On the other hand, Henri was fond of reminding me that the word obedient comes from the Latin word audire, which means “to listen.” Henri believed that a spiritual life was a pilgrimage from absurdity to obedience — from deafness to listening.  If we surrender fully into Sabbath time, we can slowly move from a life so filled with noisy worries that we are deaf to the gifts and blessings of our life, to a life in which we can listen to God, Jesus, all the Buddhas and saints and sages and messengers who seek to guide and teach us.

The world seduces us with an artificial urgency that requires us to respond without listening to what is most deeply true.  In Sabbath time, we cultivate a sense of eternity where we truly rest, and feel how all things can wait, and turn them gently in the hand until we feel their shape, and know the truth of them.
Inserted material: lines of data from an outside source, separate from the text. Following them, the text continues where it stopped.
/-- R143: RND Vx, nn uses the latch as it stands at the start of the execute phase: the byte the previous cycle, or Load, drew;
the cycle that runs it draws another. The bytes are free values, so this holds for every sequence of draws. -/
def Obligations.RandomAndImmediate : Prop :=
  ∀ (x : RegIdx) (nn : Byte), Encodes (.rnd x nn) (0xC000 + 256 * x.val + nn.toNat) ∧
    (∀ s : State, ∃ t, exec (.rnd x nn) s = .next t ∧
      (∀ k, k < 8 → (t.reg x).getLsbD k = (s.rnd.getLsbD k && nn.getLsbD k)) ∧ KeepsRegsBut [x] s t ∧ WentOn [.v] s t) ∧
    ∀ s t : State, t.fault = none →
      (s.fault = none ∧ step s = .next t ∨
        ∃ rom, rom.length ≤ maxRomSize s.cfg ∧ operate (.load rom) s = .next t) →
      t.pc.toNat + 1 < 4096 → decodeWord t.fetchWord = .known (.rnd x nn) →
      ∃ u, step t = .next u ∧
        (∀ k, k < 8 → (u.reg x).getLsbD k = ((Config.randomByte s.draws).getLsbD k && nn.getLsbD k)) ∧
        u.rnd = Config.randomByte (s.draws + 1)

/-- R134 to R137: LD Vx, Vy and the bitwise operations, bit by bit. -/
def Obligations.MoveAndBitwise : Prop :=
  ∀ x y : RegIdx,
    Encodes (.ldReg x y) (0x8000 + 256 * x.val + 16 * y.val) ∧ Encodes (.orReg x y) (0x8001 + 256 * x.val + 16 * y.val) ∧
    Encodes (.andReg x y) (0x8002 + 256 * x.val + 16 * y.val) ∧ Encodes (.xorReg x y) (0x8003 + 256 * x.val + 16 * y.val) ∧
    ∀ s : State,
      (∃ t, exec (.ldReg x y) s = .next t ∧ t.reg x = s.reg y ∧ KeepsRegsBut [x] s t ∧ WentOn [.v] s t) ∧
      (∃ t, exec (.orReg x y) s = .next t ∧
        (∀ k, k < 8 → (t.reg x).getLsbD k = ((s.reg x).getLsbD k || (s.reg y).getLsbD k)) ∧
        KeepsRegsBut [x] s t ∧ WentOn [.v] s t) ∧
      (∃ t, exec (.andReg x y) s = .next t ∧
        (∀ k, k < 8 → (t.reg x).getLsbD k = ((s.reg x).getLsbD k && (s.reg y).getLsbD k)) ∧
        KeepsRegsBut [x] s t ∧ WentOn [.v] s t) ∧
      (∃ t, exec (.xorReg x y) s = .next t ∧
        (∀ k, k < 8 → (t.reg x).getLsbD k = Bool.xor ((s.reg x).getLsbD k) ((s.reg y).getLsbD k)) ∧
        KeepsRegsBut [x] s t ∧ WentOn [.v] s t)

/-- R138: ADD Vx, Vy under both flag orders, VF as destination or operand included. -/
def Obligations.AddRegistersWithCarry : Prop :=
  ∀ x y : RegIdx, Encodes (.addReg x y) (0x8004 + 256 * x.val + 16 * y.val) ∧
    ∀ (s : State) (a b c : Nat), a = (s.reg x).toNat → b = (s.reg y).toNat → c = (if a + b > 255 then 1 else 0) →
      ∃ t, exec (.addReg x y) s = .next t ∧ KeepsRegsBut [x, 0xF] s t ∧ WentOn [.v] s t ∧
        (s.cfg.flagOrder = .flagLast →
          (t.reg 0xF).toNat = c ∧ (x ≠ 0xF → (t.reg x).toNat = (a + b) % 256)) ∧
        (s.cfg.flagOrder = .flagFirst →
          (t.reg x).toNat = ((if x = 0xF then c else a) + (if y = 0xF then c else b)) % 256 ∧
          (x ≠ 0xF → (t.reg 0xF).toNat = c))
The theology of progress forces us to act before we are ready. We speak before we know what to say. We respond before we feel the truth of what we know.  In the process, we inadvertently create suffering, heaping imprecision upon inaccuracy, until we are all buried und a mountain of misperception.  But Sabbath says, Be still. Stop.  There is no rush to get to the end, because we are never finished.  Take time to rest, and eat, and drink, and be refreshed.  And in the gentle rhythm of that refreshment, listen to the sound the heart makes as it speaks the quiet truth of what is needed. (p.85)

Lord Jesus, teach me to listen.

Jesus’ Prayer as Gift

This Sunday the Gospel reading is from John 17, Jesus’ great prayer for his followers.  After finishing his last meal with his disciple, Jeus looks up to heaven and talks to his Father about keeping his disciples safe.

I am asking on their behalf; I am not asking on behalf of the world, but on behalf of those whom you gave to me, because they are yours.  All mine are yours, and yours are mine; and I have been glorified in them. (John 17:9-10)

We belong to God and to Jesus, we are woven into the fabric of the Trinity.  Jesus not only prays for us, he models how we can enter into deeper relationship with God through prayer.  Our prayer relationship is a gift from God that we sometimes try to push or pull our way.

Henri Nouwen has written many things on prayer that I find helpful.  The following quote is from his Genesee Diary when he spent six months living at a monastary in 1975.

I wonder if depression in the spiritual life does not mean that we have forgotten that prayer is grace.  The deep realization that all the fruits of the spiritual life are gifts of God should make us smile and liberate us from any deadly seriousness. We can close our eyes as tightly as we can and clasp our hands as tightly as firmly as possible, but God speaks only when he wants to speak. When we realize this our pressing, pushing and pulling become quite amusing.  Sometimes we act like a child that closes his eyes and thinks  that he can make the world go away.

After having done everything t0 make some space for God, it is still God who comes on his own initiative.  But we have a promise upon which to base our hope: The promise of his love.  So our life can rightly be waiting in expectation, but waiting patiently and with a smile.  Then indeed, we shall be really surprised and full of joy and gratitude when he comes.  (The Genesee Diary, p. 129)

Who has been a model of prayer for you and what have you learned from them?

Lord Jesus, like your disciples, teach us to pray.